My Jewish neighbors do not have a menorah
I’m very aware that my Jewish neighbors do not have a menorah in their window this year. Andrea told me a few months ago how afraid she feels. She said that one of her friends in Wallingford, an Israeli expat, had a rock thrown through their window in response to a small Israeli flag decal. Her experience fits with the broader statistics that show dramatic increases in antisemitic incidents since October 7. When looking at hate crimes, race remains the most common factor, at just over half of all incidents. And religion comes next, making up about 22% of all bias crimes. The most recent FBI statistics show about 900 crimes directed at Christians, about 800 against Muslims, and over 5,000 directed at Jews.
Bearing the light
We cannot eliminate the darkness, but we can get better at bearing the light. Our first job as Christians is to seek to know and love God, to say the prayers and to participate in the Eucharist. And with that base, we do our best to understand the truth of what’s happening around us and to respond to that truth. We are called to treat all people with the dignity they deserve because they were created in the image of God and because, as John says, they carry the true light, which enlightens everyone.
Part of where we can start is with what’s in front of us.
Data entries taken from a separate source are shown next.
/-! ### Serials follow one another -/

theorem serialsRun_infix {l l' : List Serial} (h : serialsRun l) (hsub : l' <:+: l) : serialsRun l' := by
  obtain ⟨pre, post, rfl⟩ := hsub
  have hat : ∀ j x, l'[j]? = some x → (pre ++ l' ++ post)[pre.length + j]? = some x := fun j x hx => by
    have hj : j < l'.length := (List.getElem?_eq_some_iff.1 hx).1
    rw [List.append_assoc, List.getElem?_append_right (Nat.le_add_right _ _), Nat.add_sub_cancel_left,
      List.getElem?_append_left hj, hx]
  exact fun i a b ha hb => h (pre.length + i) a b (hat i a ha) (hat (i + 1) b hb)

theorem serialsRun_append {l : List Serial} {b : Serial} (h : serialsRun l) (hb : ∀ a, l.getLast? = some a → b = a + 1) :
    serialsRun (l ++ [b]) := by
  intro i x y hx hy
  have hi : i + 1 < (l ++ [b]).length := (List.getElem?_eq_some_iff.1 hy).1
  rw [List.length_append, List.length_singleton] at hi
  rw [List.getElem?_append_left (by omega)] at hx
  rcases Nat.lt_or_ge (i + 1) l.length with hlt | hge
  · rw [List.getElem?_append_left hlt] at hy
    exact h i x y hx hy
  · rw [List.getElem?_append_right hge, show i + 1 - l.length = 0 by omega] at hy
    obtain rfl := Option.some.inj hy
    refine hb x ?_
    rw [List.getLast?_eq_getElem?, ← hx]
    congr 1
    omega

/-- Outside an abort the last serial in flight stays the last, or nothing is in flight. -/
structure Onward (s t : State) : Prop where
  last : t.jsq.phase ≠ .aborting → segSerials t = [] ∨ s.jsq.phase ≠ .aborting ∧ segSerials t <:+ segSerials s

theorem serialLaw_of_sheds {s t : State} (hsheds : Sheds s t) (honward : Onward s t) (h : SerialLaw s) : SerialLaw t := by
  obtain ⟨hapart, hrun, hlast⟩ := h
  refine ⟨hsheds.apart hapart, serialsRun_infix hrun hsheds.inside, fun hphase hkind a ha => ?_⟩
  have hsome : segSerials t ≠ [] := fun hnone => by
    rw [hnone] at ha
    cases ha
  obtain ⟨hnext, hsamekind⟩ := hsheds.numbered.resolve_left hsome
  obtain ⟨hs, before, hbefore⟩ := (honward.last hphase).resolve_left hsome
  rw [hnext]
  refine hlast hs (hsamekind ▸ hkind) a ?_
  rw [← hbefore, List.getLast?_append_of_ne_nil before hsome, ha]

end Sys2Proof.Proofs

/-! PROOFS. The last serial in flight: outside an abort every operation leaves the last record in flight where it is, or nothing
in flight (R138, R139, R143). -/

namespace Sys2Proof.Proofs

open Sys2Proof Sys2Proof.Machine

variable {s u v : State}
Where are the places we have control and influence? What do we care the most about and where can we best put our energies and our hearts? What are the values and commitments that have shaped us, and that contribute to the ways we can cooperate with God in building a better future? What are the things we’re fighting for, and why?
If you say the daily Office, you will recite a psalm or two or six every day. Many writers about the psalms talk about how universal they are, and how they speak to the entirety of the human experience – good and bad. They provide a record of ancient Jews struggling with the same pressures and conflicts that we all struggle with today. Both John the Baptist and Jesus were steeped in them, and both Jews and Christians today continue to know and love them. Many of the psalms are laments at the injustice of the world, or a plea that suffering be relieved. Some are angry calls for God to do violence to our enemies. Yet the cry, over and over, is that God’s will, God’s justice, and God’s mercy – not our own – will prevail.
This is a way of bearing the light: to seek God’s will, not our own. To acknowledge our limitations, fear, and errors, and to still pray for the light of Christ to burn in our own hearts and to shine in the lives of others.
This abides,
Sister Michelle, OA
First Sunday after Christmas
Key elements of this homily came from Meir Soloveichik's "The Miracle of the Light," published in the Free Press on December 26, 2024.